I give my does large cages and when it is time to wean I take the doe out and leave the kits in.   Once the kits are gone I put the doe back in her large cage.  I like my rabbits to be able to stretch out.  I also give them a box to sit on/hide in.  They like their "holes" to hide in during bad weather or when hawks are around.


----------



## dewey (Jul 19, 2011)

Congrats on your house -- how exciting!  My lifelong best friend was raised in Anchorage.  Yep, fire & ice (I'm in AZ, lol).

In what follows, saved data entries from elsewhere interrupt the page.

/-- The counts and the state of a slot after an accepted sample (R272, R274, R258). -/
def acceptSlot (offset : Int) (x : PtpSlot) : PtpSlot :=
  let n := offset.natAbs
  let run500 := if n ≤ 500 then x.run500 + 1 else 0
  let base : SlotState := if x.state = .locked then .locked else .measuring
  { x with
    accepted := some offset, corrected := 0, moved := none
    run500, run50 := if n ≤ 50 then x.run50 + 1 else 0, runBelow := if n < 500 then x.runBelow + 1 else 0
    state := if base = .locked then (if n ≤ 500 then .locked else .measuring) else if 16 ≤ run500 then .locked else .measuring }

/-- The servo's new rate from an accepted offset of the selected slot, within the limits of R261 (R284). -/
def servo (offset : Int) (s : State) : State :=
  let host := hostMode s 2
  let o := if host then offset + s.odInt 0x6000 0x0D else offset
  let tc := if host then s.odNat 0x6000 0x0C else 16
  { s with time := { s.time with
    rate := clampInt (-20000000) 20000000 (Config.servoRate s.time.rate o tc)
    phase := clampInt (-10000000) 10000000 (Config.servoPhase s.time.rate o tc), rateUpdateAt := s.time.now } }

/-- In LOCKED the offset of the selected slot counts for TIME-OFFSET: the one with the largest magnitude is kept (R408). -/
def noteOffset (j : Fin 2) (offset : Int) (s : State) : State :=
  if s.time.selected = j ∧ s.time.state = .locked ∧ (s.time.worst.getD 0).natAbs ≤ offset.natAbs then
    { s with time := { s.time with worst := some offset } }
  else s

/-- An accepted sample: the slot, the selection of R274, the servo and the time state. -/
def acceptSample (j : Fin 2) (offset : Int) (s : State) : State :=
  let s1 := s.modPtp j (acceptSlot offset)
  let s2 := s1.modPtp j (fun x => { x with eligibleSince := if s1.eligible j then some (x.eligibleSince.getD s.time.now) else none })
  let selSt := (s2.ptp s2.time.selected).state
  let s3 := if s2.time.selected ≠ j ∧ (selSt = .silent ∨ selSt = .refused) ∧ s2.eligible j then selectSlot j s2 else s2
  let s4 := if s3.time.selected = j ∧ s3.time.state ≠ .slewing then servo offset s3 else s3
  noteOffset j offset (followSlots s4)

/-- A written servo mode takes effect at the next offset sample (R284, R395). -/
def servoSwitch (s : State) : State :=
  match s.time.servoPending with
  | some m =>
    if hostMode s 2 == m then { s with time := { s.time with servoPending := none } }
    else
      let s1 := { s with
        time := { s.time with servoPending := none, hostServo := m }
        od := { s.od with funcModes := modAt 1 (fun _ => m) s.od.funcModes } }
      raise evFunctionModeChanged [2, BitVec.ofNat 8 (b2n m)] (raise evServoModeChanged [BitVec.ofNat 8 (b2n m)] s1)
  | none => s

/-- Acquisition: in FABRIC-ONLY, BOOT, STOP and FAULT-STOP the counter will step at the next boundary (R279, R281). -/
def acquire (j : Fin 2) (offset : Int) (s : State) : State :=
  let s1 := { s with time := { s.time with
    acquired := true, armed := false, calendarValid := true, stepPending := some (offset, false) } }
  raise evTimeAcquired [] (s1.modPtp j (fun x => { x with
    accepted := some offset, corrected := 0, state := .measuring, run500 := 0, run50 := 0, runBelow := 0 }))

You can also time your breedings so that the young stay in the same cage with the doe until processing them at 8 weeks, and so the doe has a new litter 2 weeks later.  Not only does this generally lessen stress on all, it saves feed, increases kit body weight faster, lessens kit mortality rates, and also saves on having to have all those extra grow out cages, although extra cages are always needed for one reason or another.  (Typically, twice as many cages per does is a rule of thumb if you're setting up for grow out cages.)  You can also check out ARBA for suggested cage sizes.  Buck cages can be smaller than doe/litter cages.  Select your cage design and size carefully since it's easier to learn from other's mistakes than our own, lol.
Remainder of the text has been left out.